• _Records supplied_
·····
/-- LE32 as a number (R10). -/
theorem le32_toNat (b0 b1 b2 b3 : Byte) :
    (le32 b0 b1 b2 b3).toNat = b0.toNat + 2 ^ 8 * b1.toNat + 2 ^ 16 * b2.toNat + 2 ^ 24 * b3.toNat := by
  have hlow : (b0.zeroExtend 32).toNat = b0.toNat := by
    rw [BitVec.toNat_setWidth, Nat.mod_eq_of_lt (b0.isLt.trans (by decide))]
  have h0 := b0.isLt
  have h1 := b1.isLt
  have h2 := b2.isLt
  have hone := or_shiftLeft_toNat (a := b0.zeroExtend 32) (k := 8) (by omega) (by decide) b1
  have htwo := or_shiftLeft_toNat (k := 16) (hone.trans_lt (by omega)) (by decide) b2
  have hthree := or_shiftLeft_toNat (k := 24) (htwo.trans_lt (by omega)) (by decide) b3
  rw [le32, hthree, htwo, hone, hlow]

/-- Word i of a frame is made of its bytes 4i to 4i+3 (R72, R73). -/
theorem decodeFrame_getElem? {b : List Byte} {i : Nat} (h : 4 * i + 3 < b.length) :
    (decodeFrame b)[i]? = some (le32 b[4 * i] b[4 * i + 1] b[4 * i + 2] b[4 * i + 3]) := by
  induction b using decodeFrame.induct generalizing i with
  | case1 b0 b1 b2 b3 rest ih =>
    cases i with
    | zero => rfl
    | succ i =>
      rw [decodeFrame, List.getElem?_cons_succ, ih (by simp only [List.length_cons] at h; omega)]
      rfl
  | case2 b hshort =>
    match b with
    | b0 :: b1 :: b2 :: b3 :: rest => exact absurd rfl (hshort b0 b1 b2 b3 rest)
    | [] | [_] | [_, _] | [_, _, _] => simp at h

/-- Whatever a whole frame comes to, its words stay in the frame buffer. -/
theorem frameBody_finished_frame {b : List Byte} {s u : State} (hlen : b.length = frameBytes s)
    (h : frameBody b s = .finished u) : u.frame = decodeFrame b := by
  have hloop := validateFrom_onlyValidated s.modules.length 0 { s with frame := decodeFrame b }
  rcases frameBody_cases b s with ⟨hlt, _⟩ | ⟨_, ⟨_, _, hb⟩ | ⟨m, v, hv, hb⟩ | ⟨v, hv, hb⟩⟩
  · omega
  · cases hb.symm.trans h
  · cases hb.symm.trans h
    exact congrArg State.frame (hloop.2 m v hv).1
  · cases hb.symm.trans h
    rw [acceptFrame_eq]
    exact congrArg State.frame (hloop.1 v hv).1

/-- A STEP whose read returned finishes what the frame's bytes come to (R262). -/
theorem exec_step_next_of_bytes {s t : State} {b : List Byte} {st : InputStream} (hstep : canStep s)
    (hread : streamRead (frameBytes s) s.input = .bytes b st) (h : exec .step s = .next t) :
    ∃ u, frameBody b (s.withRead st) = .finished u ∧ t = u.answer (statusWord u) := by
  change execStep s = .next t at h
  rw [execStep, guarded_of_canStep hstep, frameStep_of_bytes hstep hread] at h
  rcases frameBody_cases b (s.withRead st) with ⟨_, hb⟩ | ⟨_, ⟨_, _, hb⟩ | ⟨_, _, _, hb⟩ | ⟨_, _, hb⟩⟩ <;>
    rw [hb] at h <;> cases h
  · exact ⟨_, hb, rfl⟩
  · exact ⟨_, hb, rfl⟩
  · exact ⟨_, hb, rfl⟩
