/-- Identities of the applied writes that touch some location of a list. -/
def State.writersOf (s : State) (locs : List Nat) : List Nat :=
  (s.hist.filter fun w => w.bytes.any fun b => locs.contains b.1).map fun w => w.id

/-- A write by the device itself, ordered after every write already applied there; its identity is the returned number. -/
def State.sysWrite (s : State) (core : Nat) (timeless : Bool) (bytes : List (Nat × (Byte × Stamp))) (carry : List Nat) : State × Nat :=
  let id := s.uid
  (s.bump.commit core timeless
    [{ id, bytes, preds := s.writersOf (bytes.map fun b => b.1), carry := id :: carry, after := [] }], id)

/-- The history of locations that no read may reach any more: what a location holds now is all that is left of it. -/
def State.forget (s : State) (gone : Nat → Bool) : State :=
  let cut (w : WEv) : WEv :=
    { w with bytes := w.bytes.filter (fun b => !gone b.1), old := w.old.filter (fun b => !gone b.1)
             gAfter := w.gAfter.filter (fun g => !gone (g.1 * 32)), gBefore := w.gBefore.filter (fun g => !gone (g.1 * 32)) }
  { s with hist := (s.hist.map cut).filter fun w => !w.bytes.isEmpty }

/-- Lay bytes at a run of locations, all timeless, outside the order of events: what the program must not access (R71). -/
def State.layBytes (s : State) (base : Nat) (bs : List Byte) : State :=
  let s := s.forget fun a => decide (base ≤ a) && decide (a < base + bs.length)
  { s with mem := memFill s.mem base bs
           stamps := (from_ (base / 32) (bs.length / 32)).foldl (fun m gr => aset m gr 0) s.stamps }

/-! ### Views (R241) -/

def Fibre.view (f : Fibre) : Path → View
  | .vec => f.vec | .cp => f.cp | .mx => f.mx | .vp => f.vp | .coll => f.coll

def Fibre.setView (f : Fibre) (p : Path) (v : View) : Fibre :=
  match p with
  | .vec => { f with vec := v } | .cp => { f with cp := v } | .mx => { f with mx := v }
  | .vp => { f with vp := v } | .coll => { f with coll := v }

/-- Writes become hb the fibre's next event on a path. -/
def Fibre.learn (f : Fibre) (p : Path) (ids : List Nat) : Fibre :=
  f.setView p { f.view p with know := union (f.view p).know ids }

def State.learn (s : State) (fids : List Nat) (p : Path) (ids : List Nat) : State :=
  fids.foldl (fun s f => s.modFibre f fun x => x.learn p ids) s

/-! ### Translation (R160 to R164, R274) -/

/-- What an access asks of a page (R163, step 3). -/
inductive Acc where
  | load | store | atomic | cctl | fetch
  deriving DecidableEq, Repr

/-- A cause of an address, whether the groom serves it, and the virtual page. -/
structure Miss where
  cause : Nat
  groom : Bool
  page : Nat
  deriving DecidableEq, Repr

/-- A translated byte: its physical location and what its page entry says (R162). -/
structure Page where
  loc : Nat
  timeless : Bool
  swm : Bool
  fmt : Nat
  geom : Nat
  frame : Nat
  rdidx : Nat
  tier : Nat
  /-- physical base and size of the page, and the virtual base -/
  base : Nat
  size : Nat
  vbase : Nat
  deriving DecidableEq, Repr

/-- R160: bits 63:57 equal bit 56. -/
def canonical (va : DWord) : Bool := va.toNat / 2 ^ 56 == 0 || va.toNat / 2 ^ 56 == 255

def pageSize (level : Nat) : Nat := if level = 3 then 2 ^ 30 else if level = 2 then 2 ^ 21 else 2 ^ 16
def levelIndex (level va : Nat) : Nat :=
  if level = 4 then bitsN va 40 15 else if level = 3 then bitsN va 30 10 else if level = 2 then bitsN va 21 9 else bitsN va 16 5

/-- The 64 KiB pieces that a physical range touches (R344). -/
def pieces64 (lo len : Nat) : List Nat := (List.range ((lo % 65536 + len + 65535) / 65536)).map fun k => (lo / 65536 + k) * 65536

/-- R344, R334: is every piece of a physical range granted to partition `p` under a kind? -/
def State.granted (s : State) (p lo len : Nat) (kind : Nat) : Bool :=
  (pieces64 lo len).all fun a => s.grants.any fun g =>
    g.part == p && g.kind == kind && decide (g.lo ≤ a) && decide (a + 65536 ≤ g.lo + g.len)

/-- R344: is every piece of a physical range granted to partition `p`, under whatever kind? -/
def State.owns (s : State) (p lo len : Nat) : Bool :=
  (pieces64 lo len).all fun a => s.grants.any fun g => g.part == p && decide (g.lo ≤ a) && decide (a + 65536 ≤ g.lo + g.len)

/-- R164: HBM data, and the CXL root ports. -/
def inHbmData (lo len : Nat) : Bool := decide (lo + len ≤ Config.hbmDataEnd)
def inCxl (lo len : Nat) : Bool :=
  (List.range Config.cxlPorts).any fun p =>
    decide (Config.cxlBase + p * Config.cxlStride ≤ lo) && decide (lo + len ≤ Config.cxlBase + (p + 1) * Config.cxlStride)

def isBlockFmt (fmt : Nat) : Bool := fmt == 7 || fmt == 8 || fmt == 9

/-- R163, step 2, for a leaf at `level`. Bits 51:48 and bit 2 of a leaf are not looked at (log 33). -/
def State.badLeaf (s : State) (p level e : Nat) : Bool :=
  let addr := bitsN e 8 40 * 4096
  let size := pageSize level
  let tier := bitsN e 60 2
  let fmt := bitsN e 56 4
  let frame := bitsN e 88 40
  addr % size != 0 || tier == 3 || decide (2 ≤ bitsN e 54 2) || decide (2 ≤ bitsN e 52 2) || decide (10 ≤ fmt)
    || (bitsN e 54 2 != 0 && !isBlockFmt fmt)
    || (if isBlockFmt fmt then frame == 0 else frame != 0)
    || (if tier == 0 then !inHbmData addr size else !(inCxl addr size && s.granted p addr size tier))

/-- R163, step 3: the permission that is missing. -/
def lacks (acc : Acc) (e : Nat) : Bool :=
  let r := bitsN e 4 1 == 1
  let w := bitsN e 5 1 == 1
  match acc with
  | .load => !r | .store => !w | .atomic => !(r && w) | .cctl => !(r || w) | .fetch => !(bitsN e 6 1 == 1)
·····
• _Problem requirements_
A single figure is the whole answer: the number of lines in the material above that contain "cause".

• _Exercise solution_
2